Nation acquires land on Pawhuska’s Main Street for future health complex

A concept drawing for an Osage Nation Public Outdoor Health Complex project shows multiple ballfields and an outdoor stage. The layout of the park could still change pending the acquisition of more property. Phase one of construction will require remediation of any soil areas that contain harmful contaminants as well as historical surveys, followed by demolition, then construction, according to ON Director of Operations Casey Johnson. Courtesy Photo

The Osage Nation is continuing its land acquisition efforts in Pawhuska to make way for a new health complex on the city’s south side.

On Sept. 22, Principal Chief Geoffrey Standing Bear signed documents closing on a property located at 508 E. Main St., according to a news release. The property acquisition is part of a series of strategic purchases to make space for an Osage Nation Health Complex.

The property was previously owned by Eugene J. Smith, Jr. and Mark S. Smith, Jr. Standing Bear signed the documents on behalf of the ON Health Authority Board, which is working on the land acquisition negotiations with the Executive Branch, including Assistant Principal Chief Raymond Red Corn.

“This is the next to last property to be acquired for the complex,” Red Corn said in the release. “This purchase, along with other previous purchases, will result in Osage ownership of all property on the south side of Main Street, from Lynn Avenue to Prudom Avenue. We appreciate the community supporting our efforts as we work to create a much-needed health complex for this area.”

Attendees of the closing included Congresswoman Pam Shaw, Red Corn, Congressional Speaker Angela Pratt, Standing Bear, Attorney General Clint Patterson and Natasha Yancey of ON Real Estate Services.

Red Corn also acknowledged the Health Authority Board for its work on the plans thus far. “The Osage Nation Health Authority Board worked diligently with Executive leadership in negotiations for these properties. The efforts of Chairwoman (Cindra) Shangreau, Cecelia Tallchief and Michael Bristow over the past year are recognized as we approach the end of the acquisition process for these properties,” he said in the release.

The latest land acquisition comes as the Nation seeks more grant funding to build the health complex featuring sports and recreation amenities as part of improving health for those living on the Osage Reservation.
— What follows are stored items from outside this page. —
-- ==== Sys2Proof/Safety.lean ====
section
/-! DEFINITION. What a safe run is, and the conditions on a state that every step keeps. -/

namespace Sys2Proof.Machine

/-- The next step goes on. -/
def Safe (s : State) : Prop := ∃ t, step s = .next t

/-- Every addressed memory is in its one canonical form: the pool, the vault, the tag's memory and the scratchpads. -/
def State.memOk (s : State) : Prop :=
  memWf s.mem.pool = true ∧ memWf s.mem.vault = true ∧ memWf s.tag.mem = true ∧
    ∀ p, memWf (s.mem.pads.at p).bytes = true

/-- An outlet in Lockout has its pair off and no turn-on under way (R282, R286). -/
def State.lockSafe (s : State) : Prop :=
  ∀ o, (s.rus.outlet.at o).fault.classP = true →
    (s.rus.pair.at (coilOf o)).cmd = false ∧ (s.rus.pair.at (coilOf o)).turn = .idle

end Sys2Proof.Machine
end

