-- ==== Sys2Proof/Certificates/Slice0/Obligations.lean ====
section
/-! DEFINITION. The statements about the ZGH6451 that the provers are asked for. -/

open Sys2Proof Sys2Proof.Machine

/-- For every command, every queue rest and every state, the step at the state with that command at the front of its
queue is the command's meaning on the state with the queue's rest; and on an empty queue the step leaves the state as
it is. The queue is the model's form of a block that takes commands (assumption log 1). -/
def Obligations.StepRunsTheFrontCommand : Prop :=
  ∀ (s : State) (i : Instr) (rest : List Instr),
    (s.pending = i :: rest → step s = exec i { s with pending := rest }) ∧
    (s.pending = [] → step s = .next s)

/-- Each of these commands completes: a main supply out of range enters Backup watch with every die held, every pair
off and every channel off; the supplies in range leave Backup watch for Measured start with every pair off and Lockout
kept; Teal's power-on empties its ring and counters; PFW's assertion records its moment, and the final save where it
completes (operand saved, log 97), and 2.5 ms later every pair is open and the outlets that were on are listed; its
deassertion ends the dip, and one below 3 ms is counted, unless PFW was low at the start and neither the final save
ran nor the failure was marked; a pulse on HOSTRST below 100 ns does nothing, and one of at least 1 us resets the
control die and sets its bit of the reset cause register. -/
def Obligations.PowerCommandsComplete : Prop :=
  (∀ s : State, s.modes.base ≠ .backupWatch → ∃ t, exec .mainSupplyOutOfRange s = .next t ∧
    t.modes.base = .backupWatch ∧ t.modes.role = .none ∧ t.sup.mainOk = false ∧ t.mbx.ready = false ∧
    t.dies.control = .held ∧ t.dies.ochre = .held ∧ t.dies.russet = .held ∧ t.dies.fescue = .held ∧ t.dies.spelt = .held ∧
    (∀ p, (t.rus.pair.at p).cmd = false) ∧ (∀ c, (t.spe.chan.at c).output = false)) ∧
  (∀ (s : State) (low : Bool) (ms : Nat) (at_ : Option Nat) (crc : BitVec 32), s.modes.base = .backupWatch →
    ∃ t, exec (.mainSuppliesInRange low ms at_ crc) s = .next t ∧
    t.modes.base = .measuredStart ∧ t.sup.mainOk = true ∧ t.sup.pfw = (low || at_.isSome) ∧ (∀ p, (t.rus.pair.at p).cmd = false) ∧
    (∀ o, (s.rus.outlet.at o).fault.classP = true → (t.rus.outlet.at o).fault.classP = true)) ∧
  (∀ s : State, s.sup.mainOk = false → ∃ t, exec .tealPowerOn s = .next t ∧
    t.sup.tealPor = true ∧ t.teal.ring = [] ∧ t.teal.tseq = 0 ∧ ∀ k, t.teal.openings.at k = 0) ∧
  (∀ (s : State) (us : Nat) (tails : List Tail) (saved : Bool), s.modes.base ≠ .backupWatch → s.sup.pfw = false → s.sup.pfwArmed = true →
    ∃ t, exec (.pfwAssert us tails saved) s = .next t ∧ t.sup.pfw = true ∧ (saved = true → t.sup.saveDone = true) ∧
      t.sup.pfwTick = s.och.clock.us + min us (999 - s.och.clock.us % 1000)) ∧
  (∀ s : State, s.sup.pfw = true → s.sup.pfwArmed = false → s.dies.russet = .running →
    ∃ t, exec .pfwOutputOpen s = .next t ∧ t.sup.opened = true ∧ (∀ o, (t.rus.pair.at (coilOf o)).cmd = false) ∧
      ∀ o, o ∈ t.sup.dropped ↔ (s.rus.pair.at (coilOf o)).cmd = true) ∧
  (∀ (s : State) (d : Nat), s.modes.base ≠ .backupWatch → s.sup.pfw = true → ∃ t, exec (.pfwDeassert d) s = .next t ∧
    t.sup.pfw = false ∧ t.sup.pfwArmed = true ∧ t.sup.dropped = [] ∧
    t.sup.dips = s.sup.dips + (if (s.sup.saveDone = true ∨ s.och.clock.failedAt.isSome = true) ∧ d < 3000 then 1 else 0)) ∧
  (∀ (s : State) (ns : Nat), ns < 100 → exec (.hostrstPulse ns) s = .next s) ∧
  (∀ (s : State) (ns : Nat), 1000 ≤ ns → s.modes.base ≠ .backupWatch → ∃ t, exec (.hostrstPulse ns) s = .next t ∧
    t.dies.control = .starting ∧ t.rus.cause = s.rus.cause ||| 0x100 ∧ t.mem.pool = [] ∧
    (∀ p, (t.mem.pads.at p).owner = 0x1F) ∧ t.mbx.fetched = [])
On Aug. 19, the Executive Branch hosted a public input meeting regarding the proposed outdoor health complex and sought feedback through an online survey that has since closed.
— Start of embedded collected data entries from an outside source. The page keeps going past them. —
-- ==== Sys2Proof/Laws/State.lean ====
section
/-! SUPPORT. Reading a field of the state after one object of it has changed. -/

namespace Sys2Proof.Machine
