theorem lockOut_within {o : OutletNo} {s : State} : Within 17250320384 s (lockOut o s) := by
  have h1 : Within 17250320384 s (openPair o s) := openPair_within.mono rfl
  have off : ((openPair o s).rus.pair.at (coilOf o)).cmd = false ∧ ((openPair o s).rus.pair.at (coilOf o)).turn = .idle := by
    simp [openPair, State.onPair, State.onGuard]
  have h2 : ∀ f : Guard → Guard, (∀ g, g.fault.classP = true → (f g).fault.classP = true) →
      Within 17250320384 s ((openPair o s).onGuard o f) := by
    intro f hf
    generalize openPair o s = a at h1 off
    unfold State.onGuard
    apply within_mk h1
    case hl =>
      intro h i hi
      by_cases e : o = i
      · subst e
        exact off
      · exact h i (by simpa [e] using hi)
    case ha =>
      refine Or.inl fun i hi => ?_
      by_cases e : o = i
      · subst e
        simpa using hf _ hi
      · simpa [e] using hi
    all_goals first
      | with_reducible (first
          | exact .refl _ _ | exact .inl rfl | exact id | exact .inl (fun _ => id) | exact (fun _ => Nat.le_refl _)
          | exact Nat.le_refl _)
      | exact .inr rfl
  unfold lockOut
  dsimp only
  repeat' first
    | apply Eq.refl | exact (fun _ => rfl) | with_reducible (first | apply Within.refl | assumption)
    | (with_reducible apply h2) | unfold x
    | ((try lift_lets); intro x; first
        | (refine (fun hx => ?_ : Within 17250320384 s x → _) ?_; clear_value x) | skip)
    | with_reducible (first
        | intro _ | apply within_ite | apply within_ite2 | apply Within.go (State.onGuard_within ?_)
        | apply Within.go State.onPilot_within | apply Within.go State.onSession_within
        | apply Within.go raiseEnd_within | apply Within.go refreshDrive_within | apply Within.go openPair_within)
    | split

theorem withdrawRelease_within {o : OutletNo} {s : State} :
    Within 17247043584 s (withdrawRelease o s) := by
  unfold withdrawRelease
  repeat' first
    | apply Eq.refl | exact (fun _ => rfl) | with_reducible (first | apply Within.refl | assumption)
    | with_reducible (first
        | intro _ | apply within_ite | apply within_ite2 | apply Within.go (State.onGuard_within ?_)
        | apply Within.go raise_within)
    | split

theorem tripP_within {o : OutletNo} {cause : Byte} {peer : Bool} {s : State} :
    Within 1118909431808 s (tripP o cause peer s) := by
  unfold tripP
  repeat' first
    | apply Eq.refl | with_reducible (first | apply Within.refl | assumption) | unfold x
    | ((try lift_lets); intro x; first
        | (refine (fun hx => ?_ : Within 1118909431808 s x → _) ?_; clear_value x) | skip)
    | with_reducible (first
        | intro _ | apply within_ite | apply within_ite2 | apply Within.go settle_within
        | apply Within.go abandonTest_within | apply Within.go relay_within | apply Within.go tripEvent_within
        | apply Within.go count_within | apply Within.go lockOut_within | apply Within.go withdrawRelease_within)
    | split

theorem enterClassE_within {o : OutletNo} {s : State} :
    Within 17248092160 s (enterClassE o s) := by
  unfold enterClassE
  repeat' first
    | apply Eq.refl | exact (fun _ => rfl) | with_reducible (first | apply Within.refl | assumption) | unfold x
    | ((try lift_lets); intro x; first
        | (refine (fun hx => ?_ : Within 17248092160 s x → _) ?_; clear_value x) | skip)
    | with_reducible (first
        | intro _ | apply within_ite | apply within_ite2 | apply Within.go (State.onGuard_within ?_)
        | apply Within.go State.onPilot_within | apply Within.go raise_within | apply Within.go refreshDrive_within)
    | split

theorem cancelClose_within {o : OutletNo} {s : State} :
    Within 196608 s (cancelClose o s) := by
  unfold cancelClose
  repeat' first
    | apply Eq.refl | with_reducible (first | apply Within.refl | assumption)
    | with_reducible (first
        | intro _ | apply within_ite | apply within_ite2 | apply Within.go openPair_within
        | apply Within.go abandonTest_within)
    | split

theorem tripE_within {o : OutletNo} {cause : Byte} {peer : Bool} {s : State} :
    Within 19395706880 s (tripE o cause peer s) := by
  unfold tripE
  repeat' first
    | apply Eq.refl | exact (fun _ => rfl) | with_reducible (first | apply Within.refl | assumption) | unfold x
    | ((try lift_lets); intro x; first
        | (refine (fun hx => ?_ : Within 19395706880 s x → _) ?_; clear_value x) | skip)
    | with_reducible (first
        | intro _ | apply within_ite | apply within_ite2 | apply Within.go (State.onGuard_within ?_)
        | apply Within.go relay_within | apply Within.go tripEvent_within | apply Within.go count_within
        | apply Within.go enterClassE_within | apply Within.go cancelClose_within)
    | split

theorem tripOpen_within {o : OutletNo} {cause : Byte} {peer : Bool} {s : State} :
    Within 19395706880 s (tripOpen o cause peer s) := by
  unfold tripOpen
  repeat' first
    | apply Eq.refl | exact (fun _ => rfl) | with_reducible (first | apply Within.refl | assumption) | unfold x
    | ((try lift_lets); intro x; first
        | (refine (fun hx => ?_ : Within 19395706880 s x → _) ?_; clear_value x) | skip)
    | with_reducible (first
        | intro _ | apply within_ite | apply within_ite2 | apply Within.go (State.onGuard_within ?_)
        | apply Within.go openPair_within | apply Within.go abandonTest_within | apply Within.go relay_within
        | apply Within.go tripEvent_within | apply Within.go count_within | apply Within.go enterClassE_within)
    | split

theorem recordCause_within {o : OutletNo} {cause : Byte} {s : State} :
    Within 17247043584 s (recordCause o cause s) := by
  unfold recordCause
  repeat' first
    | apply Eq.refl | with_reducible (first | apply Within.refl | assumption)
    | with_reducible (first | intro _ | apply Within.go tripEvent_within | apply Within.go count_within) | split

theorem endClassE_within {o : OutletNo} {s : State} :
    Within 17248092160 s (endClassE o s) := by
  unfold endClassE
  repeat' first
    | apply Eq.refl | exact (fun _ => rfl) | with_reducible (first | apply Within.refl | assumption) | unfold x
    | ((try lift_lets); intro x; first
        | (refine (fun hx => ?_ : Within 17248092160 s x → _) ?_; clear_value x) | skip)
    | with_reducible (first
        | intro _ | apply within_ite | apply within_ite2 | apply Within.go (State.onGuard_within ?_)
        | apply Within.go State.onPilot_within | apply Within.go raiseEnd_within | apply Within.go refreshDrive_within
        | apply Within.go count_within)
    | split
At the input meeting, the Executive Branch said it has accumulated $7 million from various sources for a health complex and is applying for a grant through the Oklahoma Department of Tourism and Recreation for more funding.

According to the 63-page Public Outdoor Health Complex Survey response report, 331 people completed the survey and the responses were overwhelmingly in favor of the health complex. The questions ranged from whether respondents felt there were adequate opportunities for outdoor physical activities for youth and adults within the area (such as ballfields, playgrounds, etc.) to whether respondents’ families would go see a performance at an outdoor pavilion. 
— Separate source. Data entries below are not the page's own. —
theorem writeWindow_within {p : PortNo} {addr : Nat} {v : Word} {s : State} :
    Within 120326717440 s (writeWindow p addr v s) := by
  unfold writeWindow
  repeat' first
    | apply Eq.refl | with_reducible (first | apply Within.refl | assumption) | unfold x
    | ((try lift_lets); intro x; first
        | (refine (fun hx => ?_ : Within 120326717440 s x → _) ?_; clear_value x) | skip)
    | fail_if_no_progress ((with_reducible apply within_mk) <;> first
        | with_reducible (first
            | exact .inl rfl | exact (fun x => x) | exact .inl (fun _ x => x) | apply Nat.le_refl
            | exact fun _ => Nat.le_refl _)
        | exact .inr rfl | skip)
    | with_reducible (first
        | intro _ | apply within_ite | apply within_ite2 | apply Within.go accessRefused_within
        | apply Within.go writePortRegister_within)
    | split

theorem hostWrite_within {p : PortNo} {addr : Nat} {v : Word} {s : State} :
    Within 120326717440 s (hostWrite p addr v s) := by
  unfold hostWrite
  repeat' first
    | apply Eq.refl | with_reducible (first | apply Within.refl | assumption)
    | with_reducible (first
        | intro _ | apply within_ite | apply within_ite2 | apply Within.go hostTraffic_within
        | apply Within.go writeWindow_within)
    | split

theorem closeConnection_within {p : PortNo} {s : State} :
    Within 51606716416 s (closeConnection p s) := by
  unfold closeConnection
  repeat' first
    | apply Eq.refl | with_reducible (first | apply Within.refl | assumption) | unfold x
    | ((try lift_lets); intro x; first
        | (refine (fun hx => ?_ : Within 51606716416 s x → _) ?_; clear_value x) | skip)
    | with_reducible (first
        | intro _ | apply within_ite | apply within_ite2 | apply Within.go State.onPort_within
        | apply Within.go raise_within | apply Within.go disableRings_within)
    | split

theorem closeConnections_within {s : State} :
    Within 51606716416 s (closeConnections s) := by
  unfold closeConnections
  repeat' first
    | apply Eq.refl | with_reducible (first | apply Within.refl | assumption)
    | with_reducible (first | intro _ | apply Within.go closeConnection_within) | split

theorem handshake_within {q : Port} {root : ClientRoot} {s : State} : Within 17381195776 s (handshake q root s).2 := by
  unfold handshake
  repeat' first
    | apply Eq.refl | with_reducible (first | apply Within.refl | assumption) | dsimp only | unfold x
    | ((try lift_lets); intro x; first
        | (refine (fun hx => ?_ : Within 17381195776 s x → _) ?_; clear_value x) | skip)
    | with_reducible (first | intro _ | apply Within.go useMapped_within)
    | split <;> try with_reducible cases congrArg Prod.snd ‹_ = (_, _)›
A letter of support from Oklahoma Lt. Gov. Matt Pinnell was sent to the Osage Nation on Sept. 27. He said a community outdoor health complex would provide space for the public to practice and play, offering enormous physical, social and mental health benefits.

“The initial plan includes sports fields, playgrounds and other public amenities this will give the citizens of Osage County healthy and exciting opportunities to participate in healthy recreation outside of their homes,” he said. “Oklahoma has already seen the positive effects of Outdoor Health Complex facilities in cities such as Broken Arrow, Owasso, and Tulsa. Each of these cities saw a positive increase in physical and mental health, while also providing an opportunity to recover economically by generating revenue for small businesses and aid impacted industries such as tourism, travel, and hospitality.”